- Care home
Magna
Report from 8 August 2024 assessment
Contents
On this page
- Overview
- Kindness, compassion and dignity
- Treating people as individuals
- Independence, choice and control
- Responding to people’s immediate needs
- Workforce wellbeing and enablement
Caring
Staff respected people’s privacy and dignity and treated them kindness, empathy, and compassion. Visitors to the service were welcomed and encouraged to leave feedback on the care and support provided. Staff promoted people’s independence, communicated with them effectively, and empowered them to have choice and control over their own care, treatment, and wellbeing.
This service scored 70 (out of 100) for this area. Find out what we look at when we assess this area and How we calculate these scores.
Kindness, compassion and dignity
A person told us the staff were kind and they got on well with them. They said, “The staff are good to me.”
The registered manager said staff were trained to respect people’s privacy and dignity. A team leader on each shift led by example and ensured support workers upheld the provider’s values of ‘passionate, kind, and resilient’ care and support. A staff member told us, “We respect people’s wishes. We provide person-centred care, if a person wants to do something we help them.” Staff communicated with people in a way they understood. A staff member said, “Some words, like ‘no’ can be triggering for people. So we teach staff to say ‘no’ in a different way, for example we might say ‘later’ instead.”
Staff treated colleagues from other organisations with kindness and respect. Visiting professionals were made welcome at the service. The service had received compliments about how well staff supported people in the community. Visitors could scan a quick response (QR) code in reception if they wanted to feedback online about the service, or they could or use the service’s suggestions box.
Staff treated people with kindness and dignity. They respected people’s preferences regarding the gender of the staff supporting them with personal care. They knocked on people’s bedroom doors and waited for a response before entering. They closed doors and used dignity curtains to ensure people had privacy when they needed it.
Treating people as individuals
A person showed us their room and pointed out the items and features they had chosen to reflect their personality and hobbies. Each person’s room was unique to them as an individual and personalised accordingly.
Managers and staff were knowledgeable about people as individuals. They knew their likes, dislikes, histories and how they liked to communicate. Staff met people’s cultural needs and understood that these sometimes changed depending on people’s preferences.
Staff used their knowledge of people to support them in a caring and personalised way. For example, one person was keen to have their lunch, but it wasn’t ready, so staff used re-direction techniques to engage them in an activity instead.
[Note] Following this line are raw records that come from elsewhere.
def execVshl (d a b : Fin 16) (mk fs : Fin 8) (s : State) : Out :=
  elemWord (.vshl d a b mk fs) tVa fmtShift d a b mk fs (fun c x y _ => (elShift 0 c (widthOf c) x y, 0)) s
def execVshr (d a b : Fin 16) (mk fs : Fin 8) (s : State) : Out :=
  elemWord (.vshr d a b mk fs) tVa fmtShift d a b mk fs (fun c x y _ => (elShift 1 c (widthOf c) x y, 0)) s
def execVsha (d a b : Fin 16) (mk fs : Fin 8) (s : State) : Out :=
  elemWord (.vsha d a b mk fs) tVa fmtShift d a b mk fs (fun c x y _ => (elShift 2 c (widthOf c) x y, 0)) s

/-! ## Conversions (R138-R142) -/

/-- VCVT (R138). -/
def execVcvt (d a code : Fin 16) (mk fs : Fin 8) (s : State) : Out :=
  let src := s.efmt fs
  let ws := widthOf src
  let wt := widthOf code.val
  let big := max ws wt
  let n := elemCount big
  let mask := rlist (s.me.rm mk)
  let es := (vecElems ws (s.vr a)).take n
  let old := vecElems wt (s.vr d)
  let on : List Bool := (mask.map fun b => List.replicate (32 / big) b).flatten
  let rs := (List.zip on (List.zip es old)).map fun p =>
    if p.1 then
      let x := p.2.1 % 2 ^ valueBits src ws
      convert src code.val x
    else (p.2.2, 0)
  vecWord (.vcvt d a code mk fs) tVv (fmtBits.contains src)
    ([.vm d (vecOfElems wt (rs.map (·.1) ++ old.drop n)) (elemMask wt (on.take n))], rs.foldl (fun f r => f ||| r.2) 0) s

/-- VCVTS (R43, R139). -/
def execVcvts (d a b code : Fin 16) (s : State) : Out :=
  let wt := widthOf code.val
  let old := vecElems wt (s.vr d)
  let rs := (List.zip (rlist (s.vr a)) (rlist (s.vr b))).map fun p =>
    match ffmtOf code.val with
    | some f => stochastic f p.1.toNat (p.2.toNat % 65536)
    | none => (0, 0)
  vecWord (.vcvts d a b code) tVv true
    ([.vm d (vecOfElems wt (rs.map (·.1) ++ old.drop 6144)) (elemMask wt (List.replicate 6144 true))], rs.foldl (fun f r => f ||| r.2) 0) s

/-- VCADD (R49, R140). -/
def execVcadd (d a b : Fin 16) (mk : Fin 8) (s : State) : Out :=
  let r := vecMap 14 (s.me.rm mk) (fun x y _ => cpAdd x y) (s.vr a) (s.vr b) (s.vr d)
  vecWord (.vcadd d a b mk) tVv true ([.vm d r.1 (laneMask (s.me.rm mk))], r.2) s

/-- VCSPLIT (R48, R140). -/
def execVcsplit (d a : Fin 16) (mk : Fin 8) (s : State) : Out :=
  let r := vecMap 0 (s.me.rm mk) (fun x _ _ => cpSplit (fp32.decode x)) (s.vr a) (s.vr a) (s.vr d)
  vecWord (.vcsplit d a mk) tVv true ([.vm d r.1 (laneMask (s.me.rm mk))], r.2) s

/-- A little-endian bit string of `n`-bit items. -/
def bitString (n : Nat) (xs : List Nat) : Nat := xs.foldr (fun x acc => x % 2 ^ n + 2 ^ n * acc) 0

/-- VQDX (R40, R141). -/
def execVqdx (d a b : Fin 16) (fs : Fin 8) (s : State) : Out :=
  let code := s.efmt fs
  let n := dxBits code
  let gap := ftGap (s.ftEntry fs)
  let blocks := (chunksOf 32 192 ((rlist (s.vr a)).map (·.toNat))).map (dxBlock n gap)
  let els := bitString n ((blocks.map (·.1)).flatten)
  let exps := bitString 16 (blocks.map fun x => x.2.1 + 256 * x.2.2.1)
  vecWord (.vqdx d a b fs) tQdx (isDx code && d != b)
    ([.v d (rof (natWords els 6144)), .v b (rof (natWords exps 6144))], blocks.foldl (fun f x => f ||| x.2.2.2) 0) s
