-- ==== Sys2Proof/Machine/Dispatch.lean ====
section
/-!
DEFINITION. One arm per instruction and event of the opcode table: its meaning.
-/

namespace Sys2Proof.Machine
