-- ==== Sys2Proof/Machine/Core.lean ====
section
/-!
DEFINITION. The machine as the host reads it.
-/

/-- The package as a state type, a step and the state after reset. -/
def Sys2Proof.core : Host.Core :=
  { State := Sys2Proof.Machine.State
    Fault := Sys2Proof.Machine.Fault
    Refusal := Sys2Proof.Machine.Refusal
    step := Sys2Proof.Machine.step
    reset := Sys2Proof.Machine.State.reset }
end

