/-- Correctable errors count up to saturation; an uncorrectable one is recorded, the transfer it names delivers nothing, and a
PLB entry in error is dropped (R365, R366, R367). Sixteen bad flits in a row take a port down, and training takes it up and
sends what was held (R339, R340, R387). FUNCTION_READY sets its bit, of a channel only where its devices allow it, FW only where the stored
firmware verifies, and no PORT bit (R2, R372, R377). A die reset runs through its states in order, ignored out of order, serves
what was outstanding at its GO while it drains, transfers between its cores and their own stores included, discards what still
crosses when it is forced, and clears what stands on its die and nothing else (R370, R371). A device reset keeps device memory and
fuses and has the security root verify the stored firmware again, a staged image raising the fused minimum (R377, R379). Model's readings and choices: what a die
reset clears by placement (log 61), what a device reset keeps and that the image slots are emptied (log 33), and which
channels can report ready (log 80). -/
def Obligations.ErrorsAndResets : Prop :=
  ∀ (s : State),
    let g := s.regs
    let d := s.arg 0
    let die : Fin 8 := Fin.ofNat 8 d
    let p : Fin 12 := Fin.ofNat 12 (s.arg 0)
    let bit (n : Nat) : Dword := BitVec.ofNat 64 (2 ^ n)
    let store := s.arg 0
    let m := readyBits d
    let fn := s.arg 1 % 64
    let fence (forced : Bool) (t : State) : Prop := t.regs.drstState = 2 ∧ t.regs.drstForced = forced
      ∧ (forced = false → t.cores = s.cores)
      ∧ (∀ c : Fin 64, let k := s.core c
        ((∀ x ∈ k.cmds, x.started = true → x.crosses c d = false) → (∀ x ∈ k.syncs, x.crosses c d = false) →
          t.core c = { k with loads := (t.core c).loads, ustores := (t.core c).ustores, stts := (t.core c).stts
                              laccs := (t.core c).laccs, xpend := (t.core c).xpend })
        ∧ (forced = true → (zenithOf c).val = d ∨ (cumulusOf c).val = d → (t.core c).stts = [] ∧ (t.core c).laccs = []
            ∧ (∀ x ∈ (t.core c).loads, x.lines ≠ 0) ∧ ∀ x ∈ (t.core c).xpend, ∀ y ∈ x.writes, y.toStores = false)
        ∧ (forced = false ∨ ((zenithOf c).val ≠ d ∧ (cumulusOf c).val ≠ d) → (t.core c).stts = k.stts
            ∧ (t.core c).laccs = k.laccs ∧ (t.core c).xpend = k.xpend ∧ ∀ x ∈ k.loads, x.lines = 0 → x ∈ (t.core c).loads)
        ∧ (forced = true → (∀ x ∈ (t.core c).cmds, x ∈ k.cmds ∧ (x.started = true → x.crosses c d = false))
            ∧ ∀ x ∈ (t.core c).syncs, x ∈ k.syncs ∧ x.crosses c d = false)
        ∧ (t.core c).vis.g = k.vis.g ∧ (t.core c).v = k.v ∧ (t.core c).m = k.m ∧ (t.core c).acc = k.acc ∧ (t.core c).bc = k.bc
        ∧ (∀ x ∈ (t.core c).loads, x ∈ (s.core c).loads) ∧ (∀ x, x ∈ (t.core c).ustores ↔ x ∈ (s.core c).ustores
          ∧ (forced = false ∨ (if d = 1 then (zenithOf c).val ≠ 1 else (homeDie x.addr).val ≠ d))))
      ∧ t.msix = (s.msi 3).msix ∧ t.vecPend = (s.msi 3).vecPend ∧ ∃ n, t.agenda = insertAt ⟨n, .dieResetCleared, .nums [d, 0]⟩ s.agenda ∧ s.zc < n
    (s.leads .correctableError fun t => t.cores = s.cores ∧ t.mem = s.mem
        ∧ (s.ev.args.length ≤ 1 ∨ ¬(2 ≤ die.val ∧ die.val ≤ 5) → t.agenda = s.agenda)
        ∧ ∀ e : Fin 8, t.regs.cecnt[e] = if e = die ∧ g.cecnt[e] ≠ BitVec.allOnes 32 then g.cecnt[e] + 1 else g.cecnt[e])
    ∧ (s.leads .uncorrectableError fun t => t.regs.errhead = g.errhead + 1
        ∧ (s.arg 6 = 0 → store ≠ 8 → t.cores = s.cores)
        ∧ (∀ n, s.arg 6 = n + 1 → let q := t.core (Fin.ofNat 64 (s.arg 2))
            (∀ x ∈ q.loads, x.id ≠ n) ∧ (∀ x ∈ q.stts, x.id ≠ n) ∧ (∀ x ∈ q.laccs, x.id ≠ n) ∧ (∀ x ∈ q.cmds, x.id ≠ n)
            ∧ (∀ x ∈ q.ustores, x.id ≠ n) ∧ (∀ x ∈ q.xpend, x.id ≠ n) ∧ (∀ h : Fin 8, ∀ x ∈ q.shape[h].queue, x.id ≠ n)
            ∧ ∀ x ∈ q.syncs, x.id ≠ n)
        ∧ (∀ n, s.arg 7 = n + 1 → ∀ y ∈ t.qps, y.1 = n → ∀ x ∈ y.2.ents, x.id ≠ s.arg 8)
        ∧ ((t.regs.errrec[(Fin.ofNat 16 g.errhead.toNat)]).2.1.toNat = s.arg 4 % 2 ^ 48 / 128 * 128)
        ∧ (store = 11 → let k : Fin 64 := Fin.ofNat 64 (s.arg 2)
            (s.core k).st = .running → s.ending (s.core k).vis.csr.cid = false → s.over (s.core k).vis.csr.cid = false →
            t.ending (s.core k).vis.csr.cid = true)
        ∧ (store = 8 → (Fin.ofNat 8 (s.arg 1)).val < 2 → ∀ p ∈ (t.core (Fin.ofNat 64 (s.arg 2))).plb, p.page ≠ s.arg 4 / 2 ^ 21)
        ∧ (t.regs.errrec[(Fin.ofNat 16 g.errhead.toNat)]).1.toNat % 2 ^ 8 = store % 256
        ∧ (store = 8 → t.agenda = s.agenda))
    ∧ (s.arg 1 = 1 → exec .flitReceive s = .next { s with flits := s.flits.set p 0 })
    ∧ (s.arg 1 ≠ 1 → s.leads .flitReceive fun t => t.regs.portRetry[p] = g.portRetry[p] + 1 ∧ t.cores = s.cores
        ∧ (s.flits[p] < 15 → t.flits[p] = s.flits[p] + 1 ∧ t.regs.portUp = g.portUp)
        ∧ (15 ≤ s.flits[p] → t.flits[p] = 0 ∧ t.regs.portUp[p] = false ∧ t.regs.portDowns[p] = g.portDowns[p] + 1
          ∧ t.regs.ready0 = g.ready0 &&& ~~~bit (14 + p.val)))
    ∧ (s.leads .portTrained fun t => t.regs.portUp[p] = true ∧ t.flits[p] = 0 ∧ t.outbox = s.outbox ++ s.ackHeld ∧ t.ackHeld = []
        ∧ t.regs.ready0 = g.ready0 ||| bit (14 + p.val) ∧ t.cores = s.cores)
    ∧ (s.leads .functionReady fun t => t.cores = s.cores
        ∧ t.regs.ready1 = (if s.arg 0 ≠ 0 ∧ s.channelOk (Fin.ofNat 64 fn) = true then g.ready1 ||| bit fn else g.ready1)
        ∧ (∀ i < 27, ¬(14 ≤ i ∧ i ≤ 25) →
            t.regs.ready0.getLsbD i = (if s.arg 0 = 0 ∧ i = fn ∧ (i = 26 → s.trust.judge.2 = true) then true else g.ready0.getLsbD i))
        ∧ t.trust = (if s.arg 0 = 0 ∧ fn = 26 then s.trust.judge.1 else s.trust)
        ∧ (∀ i < 64, 31 ≤ i → t.regs.ready0.getLsbD i = g.ready0.getLsbD i)
        ∧ (∀ i < 12, t.regs.ready0.getLsbD (14 + i) = g.ready0.getLsbD (14 + i))
        ∧ (∀ i < 4, t.regs.ready0.getLsbD (27 + i) = true ↔ g.ready0.getLsbD (27 + i) = true
            ∨ ∀ j < 16, t.regs.ready1.getLsbD (16 * i + j) = true)
        ∧ (t.regs.drstState = if g.drstState = 4 ∧ t.regs.ready0 &&& (s.readyDue g.drstCur).1 = (s.readyDue g.drstCur).1
            ∧ t.regs.ready1 &&& (s.readyDue g.drstCur).2 = (s.readyDue g.drstCur).2 then 0 else g.drstState))
    ∧ (∀ v : Trust,
        (∀ b, v.passed = some b → v.judge = (v, b))
        ∧ (v.passed = none → (v.standby = none →
              v.judge = ({ v with passed := some (verified v.minSvn v.firmware) }, verified v.minSvn v.firmware))
          ∧ ∀ b, v.standby = some b →
            (verified v.minSvn (rlist b) = true → v.judge = (⟨some b, none, (fwSvnOf (rlist b)).toNat, some true⟩, true))
            ∧ (verified v.minSvn (rlist b) = false → v.judge = ({ v with standby := none, passed := some false }, false))))
    ∧ (∀ c : Fin 64, s.pop[c] = 0 → s.channelOk c = false ∧ (s.readyDue d).2.getLsbD c.val = false)
    ∧ (g.drstState ≠ 0 ∨ d = 0 ∨ 7 ≤ d → exec .dieResetGo s = .next s)
    ∧ (g.drstState = 0 → 1 ≤ d → d ≤ 6 → s.leads .dieResetGo fun t => t.regs.drstState = 1 ∧ t.regs.drstCur = d
        ∧ t.regs.drstMark = s.nextId ∧ t.regs.drstForced = false ∧ t.regs.ready0 = g.ready0 &&& ~~~m.1 ∧ t.regs.ready1 = g.ready1 &&& ~~~m.2 ∧ t.cores = s.cores
        ∧ ∀ cid ∈ s.contexts, s.usesDie cid d = true → t.ending cid = true ∨ s.over cid = true)
    ∧ (∀ (i : Instr) (t : State), i ∈ [.ldacqComplete, .verchkComplete, .strelComplete, .amoPerformed, .slotTransferComplete] →
        s.drains → exec i { s with regs := { g with drstState := 0, ready0 := g.ready0 ||| bit (25 + g.drstCur) } } = .next t →
        exec i s = .next { t with regs := { t.regs with drstState := 1, ready0 := g.ready0 } })
    ∧ (¬(g.drstState = 1 ∧ g.drstCur = d) → exec .dieResetFenced s = .next s ∧ exec .dieResetDeadline s = .next s)
    ∧ (g.drstState = 1 → g.drstCur = d → s.leads .dieResetDeadline (fence true)
        ∧ (s.crossing d (s.arg 1) = false → s.leads .dieResetFenced (fence false))
        ∧ (s.crossing d (s.arg 1) = true → exec .dieResetFenced s = .next (s.at_ (s.zc + 1) .dieResetFenced s.ev))
        ∧ ∀ c : Fin 64, (zenithOf c).val = d ∨ (cumulusOf c).val = d →
            (∃ x ∈ (s.core c).stts, x.id < s.arg 1) ∨ (∃ x ∈ (s.core c).laccs, x.id < s.arg 1)
              ∨ (∃ x ∈ (s.core c).loads, x.id < s.arg 1 ∧ x.lines = 0) → s.crossing d (s.arg 1) = true)
    ∧ (s.arg 1 = 0 → ¬(g.drstState = 2 ∧ g.drstCur = d) → exec .dieResetCleared s = .next s)
    ∧ (s.arg 1 = 0 → g.drstState = 2 → g.drstCur = d → s.leads .dieResetCleared fun t => t.regs.drstState = 3 ∧ t.mem = s.mem
        ∧ ∀ c : Fin 64, (2 ≤ d → d ≤ 5 → (cumulusOf c).val = d → (t.core c).acc = [] ∧ (t.core c).tile = [] ∧ (t.core c).basis = [])
          ∧ (d = 1 → (zenithOf c).val = 1 → (t.core c).st = .idle ∧ (t.core c).vis = Vis.reset ∧ (t.core c).acc = (s.core c).acc
            ∧ (t.core c).tile = (s.core c).tile ∧ (t.core c).basis = (s.core c).basis ∧ (t.core c).shape = (s.core c).shape)
          ∧ ((zenithOf c).val ≠ d → (cumulusOf c).val ≠ d → t.core c = s.core c))
    ∧ (s.arg 1 ≠ 0 → ¬(g.drstState = 3 ∧ g.drstCur = d) → exec .dieResetCleared s = .next s)
    ∧ (s.arg 1 ≠ 0 → g.drstState = 3 → g.drstCur = d → s.leads .dieResetCleared fun t => t.regs.drstState = 4 ∧ t.cores = s.cores
        ∧ ∀ i < 64, (i < 27 → (s.readyDue d).1.getLsbD i = true → ∃ n, ⟨n, .functionReady, .nums [0, i]⟩ ∈ t.agenda)
          ∧ ((s.readyDue d).2.getLsbD i = true → ∃ n, ⟨n, .functionReady, .nums [1, i]⟩ ∈ t.agenda))
    ∧ (s.leads .deviceReset fun t => t.mem = s.mem ∧ t.latt = s.latt ∧ t.dev = s.dev ∧ t.pop = s.pop ∧ t.zc = 0 ∧ t.cores = State.reset.cores
        ∧ t.mail = State.reset.mail ∧ t.runs = [] ∧ t.home = State.reset.home ∧ t.regs = State.reset.regs ∧ t.images = []
        ∧ (let v := Trust.judge { s.trust with passed := none }
           t.trust = v.1 ∧ (v.2 = false → t.agenda = []) ∧ (v.2 = true → ∃ n, t.agenda = [⟨n, .functionReady, .nums [0, 26]⟩])))
    ∧ exec .hostPortLinkDown s = .next { s with regs := { g with hostUp := false } }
This prevented the person from becoming anxious.
Staff learnt about people from their care and support plans and by shadowing other staff who knew people well. For example, a person’s care and support plan stated they liked to have music playing and to talk about their hobby when receiving personal care. Staff ensured their preferences were respected. One person’s care and support plan included contradictory information about their religious needs. The registered manager corrected this immediately when we brought it to their attention. Information about people’s cultural needs was in people’s care and support plans but sometimes difficult to find. The registered manager said they would address this.
Independence, choice and control
People were encouraged to be independent. They helped with cooking, cleaning, and shopping, supported by staff. A person said, “I tidy my room with the staff.”
Staff supported people to become independent and have a say in their own care and support. They communicated with people in the way people preferred. A staff member said, “We use PECS (Picture Exchange Communication System) with [person] as this works for them. They point at what they would like. They also have their own sign language which all the staff have learnt.”
People made their own decisions about they did each day. For example, during our visit a person went shopping with staff and chose their own meal items. Another person went to the pub for lunch. What people did depended on their own preferences and staff supported them to do the things they wanted to.
People’s preferred methods of communication were recorded in their support plans. Some people used their own versions of sign language and verbal communication. As staff needed to learn these detailed, personalised communication plans were in place. Staff involved people in reviews of their support plans by talking them through them and/or using a pictorial review form. This helped to ensure the review process was accessible to people. The service used easy read/pictorial pamphlets to inform people of their rights and support them to be independent and healthy. For example, people had access to pamphlets on DoLS, managing your money, and access to health care.
Responding to people’s immediate needs
We did not look at Responding to people’s immediate needs during this assessment. The score for this quality statement is based on the previous rating for Caring.
Workforce wellbeing and enablement
We did not look at Workforce wellbeing and enablement during this assessment. The score for this quality statement is based on the previous rating for Caring.